I have the book alongside me now as I write and it is a wonderful source of nostalgia for me...evoking long hot summers, with the glare, and the bright blue skies and the dry air (I used to be able to hang my washing out at 8am in the Riverina and it would be dry by 10am ...with relative humidities of around 10%)....and the prickly brown grass..and the scent of eucalyptus in the air from the gum trees. These artists manage to evoke that with the paintings from their camp sites and from their painting days at Heidelberg.
Interestingly, the actual summers at Heidelberg only lasted a few years but it was enough to establish the reputation and the influence of this group of artists.

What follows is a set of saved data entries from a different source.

-- ==== Sys2Proof/Laws/Lanes.lean ====
section
/-! SUPPORT. Laws/Lanes.lean: words lane by lane, and the entries a capture leaves (R45 to R49). -/

namespace Sys2Proof.Machine

/-! ## Words -/

/-- Two words that agree on both lanes are equal. -/
theorem word_ext {v w : Word} (hu : upperByte v = upperByte w) (hl : lowerByte v = lowerByte w) : v = w := by
  rw [← joinBytes_self v, ← joinBytes_self w, hu, hl]

@[simp] theorem upperByte_zero : upperByte 0 = 0 := rfl
@[simp] theorem lowerByte_zero : lowerByte 0 = 0 := rfl

@[simp] theorem upperByte_pickLanes (l : Lanes) (n o : Word) :
    upperByte (pickLanes l n o) = if l.upper then upperByte n else upperByte o := by
  unfold pickLanes; exact upperByte_joinBytes _ _

@[simp] theorem lowerByte_pickLanes (l : Lanes) (n o : Word) :
    lowerByte (pickLanes l n o) = if l.lower then lowerByte n else lowerByte o := by
  unfold pickLanes; exact lowerByte_joinBytes _ _

@[simp] theorem upperByte_maskLanes (l : Lanes) (w : Word) :
    upperByte (maskLanes l w) = if l.upper then upperByte w else 0 := by
  unfold maskLanes; rw [upperByte_pickLanes]; rfl

@[simp] theorem lowerByte_maskLanes (l : Lanes) (w : Word) :
    lowerByte (maskLanes l w) = if l.lower then lowerByte w else 0 := by
  unfold maskLanes; rw [lowerByte_pickLanes]; rfl

/-- A word masked to both lanes is itself. -/
@[simp] theorem maskLanes_both (w : Word) : maskLanes bothLanes w = w :=
  word_ext (by simp [bothLanes]) (by simp [bothLanes])

/-- Masking twice is masking once. -/
@[simp] theorem maskLanes_maskLanes (l : Lanes) (w : Word) : maskLanes l (maskLanes l w) = maskLanes l w := by
  apply word_ext
  · cases h : l.upper <;> simp [h]
  · cases h : l.lower <;> simp [h]

/-- A masked word stays masked when more lanes are written. -/
theorem pickLanes_masked {k : Lanes} {e : Word} (l : Lanes) (d : Word) (he : e = maskLanes k e) :
    pickLanes l d e = maskLanes (laneUnion k l) (pickLanes l d e) := by
  have hu : k.upper = false → upperByte e = 0 := fun h => by rw [he]; simp [h]
  have hl : k.lower = false → lowerByte e = 0 := fun h => by rw [he]; simp [h]
  apply word_ext
  · cases h1 : l.upper <;> cases h2 : k.upper <;> simp [laneUnion, h1, h2, hu]
  · cases h1 : l.lower <;> cases h2 : k.lower <;> simp [laneUnion, h1, h2, hl]

/-! ## Captures -/

/-- R48: a merge keeps an entry sound. -/
theorem mergeEntry_sound {e : Entry} (h : e.sound) (d : Word) (l : Lanes) : (mergeEntry e d l).sound := by
  refine ⟨?_, pickLanes_masked l d h.2⟩
  have := h.1
  obtain ⟨u, v⟩ := l
  cases h1 : e.lanes.upper <;> cases h2 : e.lanes.lower <;> cases u <;> cases v <;>
    simp_all [noLane, mergeEntry, laneUnion]

@[simp] theorem mergeEntry_addr (e : Entry) (d : Word) (l : Lanes) : (mergeEntry e d l).addr = e.addr := rfl
@[simp] theorem mergeEntry_applied (e : Entry) (d : Word) (l : Lanes) : (mergeEntry e d l).applied = e.applied := rfl

/-- R47: the entry a capture makes is sound. -/
theorem newEntry_sound (a : Addr) (d : Word) {l : Lanes} (h : noLane l = false) :
    (⟨a, maskLanes l d, l, false⟩ : Entry).sound := ⟨h, (maskLanes_maskLanes l d).symm⟩

/-- The entries after a merge of the word at an address. -/
def mergedAt (es : List Entry) (a : Addr) (d : Word) (l : Lanes) : List Entry :=
  es.map fun e => if e.addr == a then mergeEntry e d l else e

theorem mergedAt_addr (es : List Entry) (a : Addr) (d : Word) (l : Lanes) :
    (mergedAt es a d l).map (·.addr) = es.map (·.addr) := by
  simp only [mergedAt, List.map_map]
  apply List.map_congr_left
  intro e _
  simp only [Function.comp_apply]
  split <;> rfl

theorem mergedAt_applied (es : List Entry) (a : Addr) (d : Word) (l : Lanes) :
    (mergedAt es a d l).map (·.applied) = es.map (·.applied) := by
  simp only [mergedAt, List.map_map]
  apply List.map_congr_left
  intro e _
  simp only [Function.comp_apply]
  split <;> rfl

/-- R47 to R49: everything a capture can do: merge, append, or overflow. -/
theorem captureEntries_cases (es : List Entry) (a : Addr) (d : Word) (l : Lanes) :
    (es.any (·.addr == a) = true ∧ captureEntries es a d l = some (mergedAt es a d l)) ∨
    (es.any (·.addr == a) = false ∧ es.length < 256 ∧
      captureEntries es a d l = some (es ++ [⟨a, maskLanes l d, l, false⟩])) ∨
    (es.any (·.addr == a) = false ∧ 256 ≤ es.length ∧ captureEntries es a d l = none) := by
  unfold captureEntries
  split
  · rename_i h; exact .inl ⟨h, rfl⟩
  · rename_i h
    split
    · rename_i h2; exact .inr (.inl ⟨by simpa using h, h2, rfl⟩)
    · rename_i h2; exact .inr (.inr ⟨by simpa using h, by simpa [Config.bankCapacity] using h2, rfl⟩)

/-- The applied count is the count of the applied flags. -/
theorem appliedCount_eq (k : Bank) : k.appliedCount = (k.entries.map (·.applied)).countP id := by
  simp only [Bank.appliedCount, List.countP_map]
  rfl

/-- R44, R45, R47, R48: a capture keeps a bank's entries sound and applies none. -/
theorem captureEntries_sound {k : Bank} (h : k.entriesSound) {a : Addr} {d : Word} {l : Lanes} (hl : noLane l = false)
    {es : List Entry} (he : captureEntries k.entries a d l = some es) :
    ({ k with entries := es } : Bank).entriesSound ∧ ({ k with entries := es } : Bank).appliedCount = k.appliedCount := by
  obtain ⟨h1, h2, h3⟩ := h
  rcases captureEntries_cases k.entries a d l with ⟨_, hm⟩ | ⟨ha, hlen, hm⟩ | ⟨_, _, hm⟩
  · rw [hm, Option.some.injEq] at he
    subst he
    refine ⟨⟨?_, ?_, ?_⟩, ?_⟩
    · simpa [mergedAt] using h1
    · show ((mergedAt k.entries a d l).map (·.addr)).Nodup
      rw [mergedAt_addr]
      exact h2
    · intro e he
      simp only [mergedAt, List.mem_map] at he
      obtain ⟨x, hx, rfl⟩ := he
      split
      · exact mergeEntry_sound (h3 x hx) d l
      · exact h3 x hx
    · rw [appliedCount_eq, appliedCount_eq]
      show ((mergedAt k.entries a d l).map (·.applied)).countP id = _
      rw [mergedAt_applied]
  · rw [hm, Option.some.injEq] at he
    subst he
    refine ⟨⟨?_, ?_, ?_⟩, ?_⟩
    · simp only [List.length_append, List.length_cons, List.length_nil]; omega
    · simp only [List.map_append, List.map_cons, List.map_nil]
      rw [List.nodup_append]
      refine ⟨h2, by simp, ?_⟩
      intro x hx y hy
      simp only [List.mem_singleton] at hy
      subst hy
      simp only [List.mem_map] at hx
      obtain ⟨e, he, rfl⟩ := hx
      have := List.any_eq_false.1 ha e he
      simpa using this
    · intro e he
      simp only [List.mem_append, List.mem_singleton] at he
      rcases he with he | rfl
      · exact h3 e he
      · exact newEntry_sound a d hl
    · simp [Bank.appliedCount]
  · rw [hm] at he
    cases he

end Sys2Proof.Machine
end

Though my take on their art is that most of them established their reputations with more formal, naturalistic works such as "Shearing the Rams" by Tom Roberts; "The purple noon's transparent might" by Arthur Streeton; "The Bush Burial" by Frederick McCubbin....and on the back of this work they were able to arouse interest in their more experimental Impressionistic works ..such as those exhibited in their 9x5 exhibition in 1889.
What happened to the women? There is a photo of Frederick McCubbin surrounded by his students in 1893 at the National Gallery of Victoria and over 40 of them are women and only 13 men. But it's mainly the work of the men that has become well known. Are there a lot of works hidden away in old farm sheds by these forgotten women...or were they just the children of wealthy parents, dabbling in the arts for recreation and entertainment. There are a couple of paintings towards the end by Jane Sutherland and Clara Southern and a few other painters ...but not many. I guess the answer is complicated...but male dominance of the art scene and of the boards of the galleries clearly played a part in diminishing the contribution of women.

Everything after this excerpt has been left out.